The Canadian government released draft Clean Electricity Regulations (CER) in the summer of 2023 hoping to fast-track the decarbonisation of power systems in Canada by mandating strict emissions limits which all but ruled out new gas-fired power generation.

The goal was to make Canada’s power system net-zero by 2035, but the regulations were nearly universally condemned, not only by Alberta and Saskatchewan, where gas is the fuel of choice for power generation, but also in Ontario, where nuclear meets most electricity needs and natural gas contributes less than 10% to the province’s annual power supply.

Alberta Premier Danielle Smith said the planned regulations would create a national power system that was “massively unaffordable, dangerously unreliable and utterly unconstitutional.”

Toronto consultancy LFX Associates, meanwhile, released a report that said eliminating gas from the grid would yield “no measurable benefits” to Ontario’s air quality or the global climate.

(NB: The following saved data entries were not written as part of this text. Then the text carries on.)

theorem witness_MisalignedAccessRefused :
    ∀ q ∈ [(0x10, 2), (0x12, 4), (0xFF, 4)],
      (ordered [.host] (running [.read q.1 q.2] State.reset)).everReset = true ∧
      (ordered [.host] (running [.read q.1 q.2] State.reset)).turns = .host :: [] ∧ q.1 < 0x100 ∧ (q.2 ≠ 4 ∨ q.1 % 4 ≠ 0) ∧
      (ordered [.host] (running [.read q.1 q.2] State.reset)).program = .read (State.reset.params.base + q.1) q.2 :: [] ∧
      State.HostNext (running [.read q.1 q.2] State.reset) [] := by
  decide

theorem witness_HostMemoryRefusedWhileBusy :
    ∀ op ∈ [HostOp.storePix 0 1, .loadPix 0, .storePay 0 1, .loadPay 0],
      (ordered [.host] (running [op] (busy State.reset))).everReset = true ∧
      (ordered [.host] (running [op] (busy State.reset))).turns = .host :: [] ∧
      (ordered [.host] (running [op] (busy State.reset))).busy = true ∧
      (ordered [.host] (running [op] (busy State.reset))).program = op :: [] := by decide

theorem witness_HostFillsMemory :
    e2e.pix.wf ∧ e2e.pay.wf ∧
    (∀ op ∈ [HostOp.storePix 0xFFFFFFFF 1, .storePay 0x1FFFFFFF 1, .loadPix 0xFFFFFFFF, .loadPay 0x1FFFFFFF],
      State.HostNext (running [op] e2e) [] ∧ State.HostNext (ordered [.host] (running [op] e2e)) [] ∧
      (running [op] e2e).program = op :: []) ∧
    0xFFFFFFFF < e2e.params.pixWords ∧ 0x1FFFFFFF < e2e.params.payBytes := by
  decide +kernel

theorem witness_WriteAtCompletionBothOrders :
    ∃ t, (running [.write 0x10 4 3] (busy State.reset)).everReset = true ∧
      (running [.write 0x10 4 3] (busy State.reset)).busy = true ∧
      (running [.write 0x10 4 3] (busy State.reset)).program = .write (State.reset.params.base + 0x10) 4 3 :: [] ∧
      coreStep (running [.write 0x10 4 3] (busy State.reset)) = .next t ∧ t.busy = false := by
  obtain ⟨t, h, hp⟩ := exists_of_ends (r := coreStep (running [.write 0x10 4 3] (busy State.reset))) (p := fun t => !t.busy)
    (by decide +kernel)
  exact ⟨t, by decide, by decide, by decide, h, by simpa using hp⟩

theorem witness_WaitPollsStatus :
    ∀ s ∈ [State.reset, busy State.reset],
      (ordered [.host] (running [.wait] s)).everReset = true ∧ (ordered [.host] (running [.wait] s)).turns = .host :: [] ∧
      (ordered [.host] (running [.wait] s)).program = .wait :: [] := by decide

end Sys2Proof.Tests
end

/-! ## What a step can do, and that it keeps the parameters -/

namespace Sys2Proof.Machine

/-- Whose move took `s` to `t`, with the guard it was made under (R166, R180, R193; log 1): one constructor per turn
an order names, and two for the moves made where no order is given. -/
inductive Moved (s t : State) : Prop
  | reset (ts : List Turn) (turns : s.turns = .reset :: ts) (eq : ({ s with turns := ts } : State).resetInput = t)
  | stall (ts : List Turn) (turns : s.turns = .stall :: ts) (ever : s.everReset = true) (eq : { s with turns := ts } = t)
  | core (ts : List Turn) (turns : s.turns = .core :: ts) (ever : s.everReset = true)
      (eq : coreStep { s with turns := ts } = .next t)
  | host (ts : List Turn) (turns : s.turns = .host :: ts) (ever : s.everReset = true)
      (eq : hostMove startCommand { s with turns := ts } = .next t)
  | freeCore (turns : s.turns = []) (ever : s.everReset = true) (busy : s.busy = true) (eq : coreStep s = .next t)
  | freeHost (turns : s.turns = []) (ever : s.everReset = true) (idle : s.busy = false)
      (eq : hostMove runCommand s = .next t)

/-- Every step to a next state is one of these moves. -/
theorem step_moved {s t : State} (h : step s = .next t) : Moved s t := by
  unfold step machineStep at h
  cases hts : s.turns with
  | nil =>
    simp only [hts, defaultTurn] at h
    split_ifs at h with he hb
    · exact .freeCore hts he hb h
    · exact .freeHost hts he (Bool.eq_false_iff.2 hb) h
  | cons x ts =>
    simp only [hts] at h
    cases x with
    | reset => exact .reset ts hts (next_inj.1 h)
    | host =>
      simp only [takeTurn] at h
      split_ifs at h with he
      exact .host ts hts he h
    | core =>
      simp only [takeTurn] at h
      split_ifs at h with he
      exact .core ts hts he h
    | stall =>
      simp only [takeTurn] at h
      split_ifs at h with he
      exact .stall ts hts he (next_inj.1 h)

/-! ### Commands -/

/-- A command run whole keeps the parameters. -/
theorem exec_params {i : Instr} {s t : State} (h : exec i s = .next t) : t.params = s.params := by
  cases i with
  | nextHdr => cases h; rfl
  | nextPay =>
    rw [execNextPay_eq] at h
    split_ifs at h <;> cases h <;> rfl
  | isWritable =>
    rw [execIsWritable_eq] at h
    split_ifs at h <;> cases h <;> rfl
  | estimate =>
    rw [execEstimate_eq] at h
    split_ifs at h <;> cases h <;> rfl
  | readHeader =>
    rw [execReadHeader_eq] at h
    split_ifs at h <;> cases h <;> rfl
  | encode => rw [(encode_frame h).1]
  | decode => rw [(decode_frame h).1]

/-- What a CMD write does keeps the parameters, the illegal word included (R73). -/
theorem runCommand_params {w : Word} {s t : State} (h : runCommand w s = .next t) : t.params = s.params := by
  unfold runCommand at h
  cases hw : decode w with
  | ok i => rw [hw] at h; exact exec_params h
  | error _ => rw [hw] at h; cases h; rfl

/-- A command's start keeps the parameters. -/
theorem startCommand_params {w : Word} {s t : State} (h : startCommand w s = .next t) : t.params = s.params := by
  unfold startCommand at h
  cases hw : decode w <;> rw [hw] at h <;> cases h <;> rfl

/-! ### The host's moves -/

@[simp] theorem writeReg_params (r : Reg) (v : Word) (s : State) : (writeReg r v s).params = s.params := by
  cases r <;> rfl

@[simp] theorem busRead_params (r : Reg) (s : State) : (busRead r s).params = s.params := by
  unfold busRead
  split_ifs <;> rfl

/-- A host access that answers a next state answers the one it names. -/
theorem hostMemory_next {b : Bool} {f : Fault} {s s' t : State} (h : hostMemory b f s s' = .next t) : s' = t := by
  unfold hostMemory at h
  split_ifs at h
  exact next_inj.1 h

/-- A host write keeps the parameters, if a CMD write does. -/
theorem busWrite_params {c : Word → State → Result} (hc : ∀ v s t, c v s = .next t → t.params = s.params)
    {r : Option Reg} {v : Word} {s t : State} (h : busWrite c r v s = .next t) : t.params = s.params := by
  unfold busWrite at h
  split_ifs at h
  · cases h; rfl
  · split at h
    · exact hc _ _ _ h
    · cases h; exact writeReg_params _ _ _
    · cases h; rfl

/-- A line of the host's program keeps the parameters, if a CMD write does. -/
theorem hostMove_params {c : Word → State → Result} (hc : ∀ v s t, c v s = .next t → t.params = s.params)
    {s t : State} (h : hostMove c s = .next t) : t.params = s.params := by
  cases hp : s.program with
  | nil => unfold hostMove at h; rw [hp] at h; cases h; rfl
  | cons op rest =>
    cases op with
    | write a size v =>
      rw [hostMove_write hp] at h
      split at h
      · exact (busWrite_params hc h).trans rfl
      · exact (busWrite_params hc h).trans rfl
      · cases h
      · cases h
    | read a size =>
      rw [hostMove_read hp] at h
      split at h
      · cases h; exact busRead_params _ _
      · cases h; rfl
      · cases h
      · cases h
    | wait => rw [hostMove_wait hp] at h; cases h; rfl
    | storePix i v => rw [hostMove_storePix hp] at h; cases hostMemory_next h; rfl
    | storePay a v => rw [hostMove_storePay hp] at h; cases hostMemory_next h; rfl
    | loadPix i => rw [hostMove_loadPix hp] at h; cases hostMemory_next h; rfl
    | loadPay a => rw [hostMove_loadPay hp] at h; cases hostMemory_next h; rfl

/-- Settles O42: whoever moves, the parameters stay (R9). -/
theorem paramsNeverChange : Obligations.ParamsNeverChange := by
  intro s t h
  cases step_moved h with
  | reset ts _ eq => subst eq; rfl
  | stall ts _ _ eq => subst eq; rfl
  | core ts _ _ eq => exact (coreStep_frame eq).1
  | host ts _ _ eq => exact (hostMove_params (fun _ _ _ => startCommand_params) eq).trans rfl
  | freeCore _ _ _ eq => exact (coreStep_frame eq).1
  | freeHost _ _ _ eq => exact hostMove_params (fun _ _ _ => runCommand_params) eq

end Sys2Proof.Machine

/-! ## What a host's move and a command leave, and that every step keeps the invariant -/

namespace Sys2Proof.Machine

/-! ### The host's moves, said once -/

/-- What a host's move does to the block (R21, R59, R79, R186 to R188): reads, polls, loads and writes to reserved
offsets change the host's side only; `c` is what a CMD write does. -/
inductive HostMoved (c : Word → State → Result) (s t : State) : Prop
  | side (p : List HostOp) (d : Word) (n : Nat) (eq : { s with program := p, readData := d, draws := n } = t)
  | dropped (p : List HostOp) (busy : s.busy = true) (eq : dropWrite { s with program := p } = t)
  | cmd (v : Word) (p : List HostOp) (idle : s.busy = false) (eq : c v { s with program := p } = .next t)
  | reg (r : Reg) (v : Word) (p : List HostOp) (idle : s.busy = false) (eq : writeReg r v { s with program := p } = t)
  | storePix (i : Nat) (v : Word) (p : List HostOp) (eq : { s with program := p, pix := s.pix.write i v } = t)
  | storePay (a : Nat) (v : Byte) (p : List HostOp) (eq : { s with program := p, pay := s.pay.write a v } = t)

/-- A host write into the bank is dropped, or made while idle. -/
theorem busWrite_moved {c : Word → State → Result} {r : Option Reg} {v : Word} {s t : State} {p : List HostOp}
    (h : busWrite c r v { s with program := p } = .next t) : HostMoved c s t := by
  unfold busWrite at h
  split_ifs at h with hb
  · exact .dropped p hb (next_inj.1 h)
  · have hi : s.busy = false := Bool.eq_false_iff.2 hb
    split at h
    · exact .cmd v p hi h
    · exact .reg _ v p hi (next_inj.1 h)
    · exact .side p s.readData s.draws (next_inj.1 h)

/-- A host read of a register changes the host's side only (R62, R187). -/
theorem busRead_moved (c : Word → State → Result) (r : Reg) (s : State) (p : List HostOp) :
    HostMoved c s (busRead r { s with program := p }) := by
  unfold busRead
  split_ifs
  · exact .side p _ _ rfl
  · exact .side p _ s.draws rfl

/-- Every host move to a next state is one of these. -/
theorem hostMove_moved {c : Word → State → Result} {s t : State} (h : hostMove c s = .next t) : HostMoved c s t := by
  cases hp : s.program with
  | nil =>
    unfold hostMove at h
    rw [hp] at h
    exact .side s.program s.readData s.draws (next_inj.1 h)
  | cons op rest =>
    cases op with
    | write a size v =>
      rw [hostMove_write hp] at h
      split at h
      · exact busWrite_moved h
      · exact busWrite_moved h
      · cases h
      · cases h
    | read a size =>
      rw [hostMove_read hp] at h
      split at h
      · cases h; exact busRead_moved c _ s rest
      · exact .side rest 0 s.draws (next_inj.1 h)
      · cases h
      · cases h
    | wait => rw [hostMove_wait hp] at h; exact .side _ _ s.draws (next_inj.1 h)
    | storePix i v => rw [hostMove_storePix hp] at h; exact .storePix i v rest (hostMemory_next h)
    | storePay a v => rw [hostMove_storePay hp] at h; exact .storePay a v rest (hostMemory_next h)
    | loadPix i => rw [hostMove_loadPix hp] at h; exact .side rest _ s.draws (hostMemory_next h)
    | loadPay a => rw [hostMove_loadPay hp] at h; exact .side rest _ s.draws (hostMemory_next h)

Instead, the new rules would push power prices in Ontario 60% higher and reduce grid reliability.

After consulting with the provinces, which hold constitutional authority over their power supply, and with generators, utilities, indigenous groups and environmental organisations, Ottawa is walking back some of the most contentious parts of the draft CER, including one that would require new gas-fired generation after 2035 to include carbon capture and storage (CCS) capabilities.

Now, Ottawa said, it will require new units built after 2035 to meet emissions intensity targets using “best available” technologies.

The power of CCS

But Mike Belenkie, CEO of Advantage Energy subsidiary Entropy, which is pursuing CCS opportunities in Alberta, Saskatchewan, Ontario and parts of the US, has already read the tea leaves and sees a strong future for CCS in power generation, whether or not it is mandated by government regulation.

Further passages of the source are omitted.